Melanie and I had to get creative. Internet research, talking with friends who have had children of their own suffer from anxiety, and just good ol' fashion trial-and-error. 3 months later, Apollo is doing much better. He is still battling his feelings of anxiety and still is struggling daily some weeks, but he has improved markedly. Still, he has his days and moments. We make him face his fears, meet them head on, fight them, reason and rationalize. He is winning...yet I fear this is the first round of many battles he will have to face.
Through this battle, we have had some amazing conversations with Apollo about many things; Cancer, heart disease, DNA,viruses, and all things related to the body and health. He wants to know all the ins and outs of everything. Melanie and I have spent many hours with him showing him diagrams and reading to him about these very topics. He retains so much information and constantly processes what he learns. He is not easily placated. He wants the facts and wants to know everything about a topic.
"Can you catch cancer like a cold? Like if someone sneezes on you?" he asks, horrified at the thought, "But you said that cancer can grow and move around the body in the blood and spread to other areas, so if someone has lung cancer and they cough or sneeze in your face, aren't they spreading cancer? and cant you breath in those cancer cells and then they will start growing in
your body? How do you know that can't happen? If the doctors don't know how or why cancer starts and they don't know how to stop it, then how do you know that people can't catch it from other people? How do you know that Johnny didn't get cancer from someone with cancer sneezing on him? How do you know grandpa Joe didn't get cancer from touching one of his friends that had cancer?"
These are actual questions from my 7-year-old. His mind is far beyond where my mind was at seven and I suspect most other kids his age as well. The best we can do is help him answer the questions, redirect his emotions, breath, reason out his anxiety, and rationalize with himself. We want him to have complete control of his anxiety but at the same time, we want to nurture the part of his brain that is so introspective and analytical. Maybe a Phoenix will be born from these ashes.
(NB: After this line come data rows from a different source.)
theorem legalResponse_stepClosed : StepClosed fun s => legalResponse s.resp = true where
  engineWord h := h
  hostEvent _ h := h
  connect p _ := legalResponse_of_exists (connectPort_resp p _)
  disconnect _ := legalResponse_of_exists (disconnectPort_resp _)
  start _ := legalResponse_of_exists (startCapture_resp _)
  poll _ := legalResponse_of_exists (pollOnce_resp _)
  repack h := h
  colorize h := h
  upscale h := h
  reset _ := legalResponse_responseCode .ok
  illegal _ := legalResponse_responseCode .errIllegalCmd

/-- Settles O45: a part of a step leaves RESP alone or writes one of R86's codes. -/
theorem stepKeepsLegalResponse : Obligations.StepKeepsLegalResponse :=
  fun _ _ hs h => legalResponse_stepClosed.of_step hs h

/-! ### START and the token (R88, R121) -/

/-- A write after a purge: only the bytes written can stay unsent (R103, R104). -/
theorem linkWrite_linkPurge (bytes : List Byte) (s : State) :
    linkWrite bytes (linkPurge s) =
      { s with
        env := writeAnswered s.env
        link := { s.link with
          rx := [], tx := unsentAfter bytes (writeAnswer s.env)
          log := s.link.log ++ [.purge, .write bytes (writeAnswer s.env)] } } := by
  simp [linkWrite, linkPurge]

theorem startCapture_of_write_ok {s : State} (hc : s.conn = true)
    (hr : s.st = .capturing → s.params.startWhileCapturing = .restart) (hw : writeAnswer s.env = .ok) :
    startCapture s =
      respond .ok { linkWrite Config.token (linkPurge (forceIdle s)) with br := 0, rc := 0, st := .capturing } := by
  obtain ⟨hc', -⟩ | ⟨-, hst, hp, -⟩ | ⟨-, -, _, _, hw', -⟩ | ⟨-, -, -, e⟩ := startCapture_cases s
  · simp [hc] at hc'
  · simp [hr hst] at hp
  · simp [hw] at hw'
  · exact e

theorem progress_of_br_zero {s : State} (h : s.br = 0) : progress s = 0 := by
  simp [progress, h]

/-- Settles O15: the outcome of START whose write succeeds, with the link after its purge and write. -/
theorem startSendsToken : Obligations.StartSendsToken := by
  intro s hc hr hw
  refine ⟨_, [], s.epoch + 1, rfl, ?_, progress_of_br_zero rfl, readBuffer_of_not_done (by simp)⟩
  show Host.Outcome.next (startCapture s) = _
  rw [startCapture_of_write_ok hc hr hw, linkWrite_linkPurge, forceIdle_env, hw]
  rfl

end Sys2Proof.Machine

/-! The serial link of 40_serial_link.md: the outcomes of CONNECT and DISCONNECT, what a read returns, and a whole
capture in the reference environment of R107. -/

namespace Sys2Proof.Machine

/-! ### What a read returns (R105, R106, R107) -/

/-- A read by the answer at hand: a first part of what the link holds and what has arrived. -/
theorem readBytes_of_reads {s : State} {a : ReadAnswer} {rest : List ReadAnswer} (h : s.env.reads = a :: rest)
    (max : Nat) : readBytes max s = (s.link.rx ++ a.arrived).take (min a.count max) := by
  simp only [readBytes, unreadBytes, readAnswer, h]

theorem linkRead_rx_of_reads {s : State} {a : ReadAnswer} {rest : List ReadAnswer} (h : s.env.reads = a :: rest)
    (max : Nat) : (linkRead max s).link.rx = (s.link.rx ++ a.arrived).drop (min a.count max) := by
  simp only [linkRead, unreadBytes, readAnswer, h]

/-- Settles O57: the reference answer gives a read all the 256 bytes it asks for. -/
theorem referenceReads : Obligations.ReferenceReads := by
  intro s arrived rest h
  have hread : readBytes 256 s = (s.link.rx ++ arrived).take 256 := readBytes_of_reads h 256
  refine ⟨hread, ?_, linkRead_rx_of_reads h 256⟩
  rw [hread, List.length_take, Nat.min_comm]

/-- The arrivals that make `d` the first unread bytes, where `d` agrees with the bytes the link holds. -/
theorem exists_arrivals_of_agrees {rx d : List Byte} (h : d <+: rx ∨ rx <+: d) :
    ∃ arrived, d <+: rx ++ arrived := by
  obtain h | ⟨more, rfl⟩ := h
  · exact ⟨[], h.trans (List.prefix_append rx [])⟩
  · exact ⟨more, List.prefix_rfl⟩

/-- Settles O56: a read splits what was unread, and the environment chooses the arrivals and the count. -/
theorem readsAreOldestAndFree : Obligations.ReadsAreOldestAndFree := by
  refine ⟨fun s => ⟨readBytes_length_le 256 s, readBytes_append_rest 256 s⟩, fun s d hlen hagrees => ?_⟩
  obtain ⟨arrived, hprefix⟩ := exists_arrivals_of_agrees hagrees
  refine ⟨{ arrived := arrived, count := d.length }, ?_⟩
  rw [readBytes_of_reads rfl, Nat.min_eq_left hlen]
  exact (List.prefix_iff_eq_take.1 hprefix).symm

/-! ### CONNECT (R108) -/

theorem encode_connect_toNat {p : Nat} (hp : p < 256) : (encode (.connect p)).toNat = 0x0100 + p := by
  obtain ⟨hop, harg⟩ := (encode_connect_eq_iff hp _).1 rfl
  have hhigh := opField_toNat (encode (.connect p))
  rw [hop] at hhigh
  rw [portOperand_eq] at harg
  simp only [BitVec.reduceToNat] at hhigh
  omega

theorem connectPort_of_connected {p : Nat} {s : State} (hc : s.conn = true) :
    connectPort p s = raise .errAlreadyConnected s := if_pos hc

theorem connectPort_of_unavailable {p : Nat} {s : State} (hc : s.conn = false)
    (ha : openAnswer s.env = .portUnavailable) : connectPort p s = raise .errPortUnavailable (linkOpen p s) := by
  simp [connectPort, hc, ha]

theorem connectPort_of_rejected {p : Nat} {s : State} (hc : s.conn = false)
    (ha : openAnswer s.env = .configurationRejected) :
    connectPort p s = raise .errConfigRejected (linkOpen p s) := by
  simp [connectPort, hc, ha]

theorem connectPort_of_ok {p : Nat} {s : State} (hc : s.conn = false) (ha : openAnswer s.env = .ok) :
    connectPort p s = respond .ok { linkPurge (linkOpen p s) with conn := true } := by
  simp [connectPort, hc, ha]

/-- A failed open leaves no handle; the link's queues stay (R101; assumption log 4). -/
theorem linkOpen_of_failed {p : Nat} {s : State} {a : OpenAnswer} (ha : openAnswer s.env = a) (hne : a ≠ .ok) :
    linkOpen p s =
      { s with
        env := openAnswered s.env
        link := { s.link with handle := none, log := s.link.log ++ [.open_ p a] } } := by
  rw [linkOpen, ha, if_neg hne]

/-- A successful open and the purge that follows it leave empty queues behind a configured line (R101, R103). -/
theorem linkPurge_linkOpen_of_ok {p : Nat} {s : State} (ha : openAnswer s.env = .ok) :
    linkPurge (linkOpen p s) =
      { s with
        env := openAnswered s.env
        link :=
          { handle := some { port := p, line := Config.lineConfig }, rx := [], tx := []
            log := s.link.log ++ [.open_ p .ok, .purge] } } := by
  simp [linkPurge, linkOpen, ha]

/-- Settles O10: each case of R108 with the link its open leaves. -/
theorem connectOutcomes : Obligations.ConnectOutcomes := by
  refine fun p s => ⟨encode_connect_toNat, fun hc => ?_, fun hc ha => ?_, fun hc ha => ?_, fun hc ha => ?_⟩ <;>
    refine congrArg Host.Outcome.next (?_ : connectPort p s = _)
  · exact connectPort_of_connected hc
  · rw [connectPort_of_unavailable hc ha, linkOpen_of_failed ha (by decide)]
    rfl
  · rw [connectPort_of_rejected hc ha, linkOpen_of_failed ha (by decide)]
    rfl
  · rw [connectPort_of_ok hc ha, linkPurge_linkOpen_of_ok ha]
    rfl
The nights have gotten better as spring has settled into our area. Orion is off his inhalers and is simply the most charming little boy that any parent can ask for. Even though the "Animal" part has gone dormant until next fall, he still likes to attack me like a wild banshee, but to everyone else, he is very sweet.
Apollo is sleeping easier now. He still has questions and "what-if" scenarios. When sleep comes and takes him, I watch, and listen, finding comfort in the rhythmic rise and fall of his chest and soft breath. I am thankful. A complete reversal from just a few months ago when I would watch in anguish as his chest labored for each breath. It was tight and constricted. Every third breath was almost a gasp followed by a long sigh. NO amount of reassurance from his doctor that this was "completely normal" was enough to ease my mind. He is asleep! Why do the symptoms not go away when he sleeps?
I awake most nights and find myself headed to Apollo and Orion's room. I listen in the dark. I search their peaceful faces, void of any expression or sign of worry. It's quiet now. I lean over and kiss their foreheads and often find my self whispering to them, "Just Breath."